Seeing Red on the Green Dot

On the day Ireland made history by being the second country in the world to declare a Climate Emergency, the Minister for Communications, Climate Action and the Environment, Richard Bruton visited St. Augustine’s National School, Clontuskert outside Ballinasloe. On foot of this meeting, the Minister launched a new labelling system, unique to Ireland on Friday 21st June, to make it easier for people to recycle.

Minister Richard Bruton visits Clontuskert School to learn about the issues with the Green Dot

This small rural school has spent the past two years researching Ireland’s Waste Management Systems and discovered a major issue with packaging and waste separation. They wanted to alert the Minister to this problem personally and appeal to him to action change. Minister Ciaran Cannon set up the meeting, following the ESB Science Blast event at the RDS, where the students had explained the issues and their solutions, and asked him to work with the government on their behalf.

The problem arose with the Green Dot symbol. In Ireland, this European award is given by Repak. It is NOT a recycling symbol. It means that the company who made the product contributed financially towards a recycling fund in Europe and does not necessarily mean that the packaging can be recycled. These funds are used for worthy projects across Ireland; however, problems arose with the system as the Clontuskert students discovered.

In a survey of adults, designed by the students of St. Augustine’s, they found that 84% thought the Green Dot was the Recycling symbol. Furthermore, following an invite to Dunne’s SuperValu in Ballinasloe students were shocked to find that over 17% of packaging only had the Green Dot on it and could not be recycled. The findings in other supermarkets and shops are similar to this. Because the Green Dot is perceived to be the Recycling Symbol this waste goes into the recycling stream and contaminates the rest of the recycling in the bag. According to Campbell Finnie, Manager of Barna Recycling, who collaborated with Clontuskert on the project, some waste management companies send contaminated bags to landfill rather than separating the waste.
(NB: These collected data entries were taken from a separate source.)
/-- UNPACK reads the words through their chunk fields only. -/
theorem unpack_eq_of_and_not_padMask_eq {a b a' b' : Word32} (ha : a &&& ~~~padMask = a' &&& ~~~padMask)
    (hb : b &&& ~~~padMask = b' &&& ~~~padMask) : unpack a b = unpack a' b' := by
  simp only [unpack, field_eq_of_and_not_padMask_eq ha (n := 24) (by decide),
    field_eq_of_and_not_padMask_eq ha (n := 16) (by decide), field_eq_of_and_not_padMask_eq ha (n := 8) (by decide),
    field_eq_of_and_not_padMask_eq ha (n := 0) (by decide), field_eq_of_and_not_padMask_eq hb (n := 24) (by decide),
    field_eq_of_and_not_padMask_eq hb (n := 16) (by decide), field_eq_of_and_not_padMask_eq hb (n := 8) (by decide),
    field_eq_of_and_not_padMask_eq hb (n := 0) (by decide)]

end Sys2Proof.Machine

/-! ## The words of KS, round by round (R111, R114) -/

namespace Sys2Proof.Machine

theorem packAll_getElem_even {Ks : List RawSubkey} {r : Nat} (hr : r < Ks.length) :
    (packAll Ks)[2 * r]'(by rw [packAll_length]; omega) = packEven Ks[r] := by
  induction Ks generalizing r with
  | nil => cases hr
  | cons K Ks ih =>
    cases r with
    | zero => rfl
    | succ r => exact ih (Nat.lt_of_succ_lt_succ hr)

theorem packAll_getElem_odd {Ks : List RawSubkey} {r : Nat} (hr : r < Ks.length) :
    (packAll Ks)[2 * r + 1]'(by rw [packAll_length]; omega) = packOdd Ks[r] := by
  induction Ks generalizing r with
  | nil => cases hr
  | cons K Ks ih =>
    cases r with
    | zero => rfl
    | succ r => exact ih (Nat.lt_of_succ_lt_succ hr)

theorem ks_getElem (k : Word64) {i : Nat} (hi : i < 32) :
    (ks k)[i] = (packAll (rawKeys k))[i]'(by rwa [packAll_rawKeys_length]) := by
  simp only [ks, Vector.getElem_mk, List.getElem_toArray]

theorem ks_getElem_even (k : Word64) (r : Fin 16) :
    (ks k)[2 * r.val] = packEven ((rawKeys k)[r.val]'(lt_rawKeys_length k r)) := by
  rw [ks_getElem, packAll_getElem_even]

theorem ks_getElem_odd (k : Word64) (r : Fin 16) :
    (ks k)[2 * r.val + 1] = packOdd ((rawKeys k)[r.val]'(lt_rawKeys_length k r)) := by
  rw [ks_getElem, packAll_getElem_odd]

/-- The raw subkeys read from the words of KS are those the words were packed from. -/
theorem roundKey_ks (k : Word64) (r : Fin 16) :
    roundKey (ks k) r = (rawKeys k)[r.val]'(lt_rawKeys_length k r) := by
  rw [roundKey, ks_getElem_even, ks_getElem_odd, unpack_packEven_packOdd]

theorem roundKeys_ks (k : Word64) : roundKeys (ks k) = rawKeys k := by
  apply List.ext_getElem
  · rw [roundKeys, List.length_map, List.length_finRange, rawKeys_length]
  · intro r hr _
    simp only [roundKeys, List.getElem_map, roundKey_ks, List.getElem_finRange]
    rfl

end Sys2Proof.Machine

/-! ## Where each subkey bit comes from (R112, R118) -/

namespace Sys2Proof.Machine

theorem pc2_place_lt : ∀ i : Fin 48, 56 - pc2[47 - i.val] < 56 := by decide

/-- The bit of `C_r || D_r` that PC2 copies to bit `i` of the raw subkey. -/
def pc2Source (i : Fin 48) : Fin 56 := ⟨56 - pc2[47 - i.val], pc2_place_lt i⟩

theorem pc2Source_injective : Function.Injective pc2Source := by decide

theorem select_pc2_getLsbD (v : BitVec 56) (i : Fin 48) : (select pc2 v).getLsbD i = v.getLsbD (pc2Source i) :=
  select_getLsbD pc2 v i.isLt

theorem pc1_place_lt : ∀ i : Fin 56, 64 - pc1[55 - i.val] < 64 := by decide

/-- The bit of the key that PC1 copies to bit `i` of `C_0 || D_0`. -/
def pc1Source (i : Fin 56) : Fin 64 := ⟨64 - pc1[55 - i.val], pc1_place_lt i⟩

theorem pc1Source_injective : Function.Injective pc1Source := by decide

/-- PC1 copies no parity position (R75). -/
theorem pc1Source_not_parity : ∀ i : Fin 56, (pc1Source i).val % 8 ≠ 0 := by decide

theorem select_pc1_getLsbD (k : Word64) (i : Fin 56) : (select pc1 k).getLsbD i = k.getLsbD (pc1Source i) :=
  select_getLsbD pc1 k i.isLt

/-- The bit of a key half that a rotation by `n` takes to bit `j`. -/
def halfSource (n j : Nat) : Nat := if j < n then j + 28 - n else j - n

/-- The bit of `C || D` that a rotation of both halves by `n` takes to bit `j`: the halves never mix. -/
def halvesSource (n j : Nat) : Nat := if j < 28 then halfSource n j else halfSource n (j - 28) + 28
At Galway Science and Technology Festival in November, led by teacher Kathy Colohan, students showcased their work and sought to educate people about their recycling and waste separation. The Project won the Overall Schools’ stand Award for their work. Dr. Anne Dolan of Mary Immaculate College and Nóirín Burke of Galway Atlanticaquaria, connected with the class and developed their understanding of the effects of climate change.

Clontuskert students have linked with other schools across the world to empower them to create change. They are currently members of the #NoMorePlastic project involving 416 schools across 68 countries. Here they explore, brainstorm, discuss, create, connect, reflect and share their findings via weekly videos on  Collaboration with their global peers leads to a deeper understanding about global problems with plastic, microplastics and the plastic soup in our oceans.

The students received a letter from President Michael D. Higgins who encouraged them in their work. He wrote; “As President of Ireland, I am very proud of the many young citizens in this country who are constantly willing to rethink, reimagine and re-consider the way we live in order that real difference can be achieved. The pupils of St. Augustine’s are such young citizens and I would like to thank you for your commitment to working together, to explore the many ways in which we can address the critical challenge of climate change.”

The students created a website called with a short animation to explain the problems with waste symbols in Ireland and especially with the Green Dot. They have also worked with parent and graphic designer, Caitríona Murphy to design an app to scan packaging and inform the householder of what can and cannot be recycled.

During their research, Clontuskert students found that while 25% of products had both the Green Dot and the recycling symbol, 10.5 % had no symbols at all and 60% of products with more than more two layers, were not labelled correctly! This is not only an issue in Ireland but in Europe also, compounded by the fact that 84% think the Green Dot is the recycling symbol. The new system introduced by Minister Bruton will clearly identify whether an item is widely recycled, non-recyclable or whether more information should be sought before deciding how to dispose on

Principal teacher, Kate Murray said, “The students are delighted that their work has had an impact on the way packaging symbols work in Ireland and that following his visit to Clontuskert, Minister Bruton has moved to make recycling easier for people across the country. This coordinated approach will ensure positive change for the future.”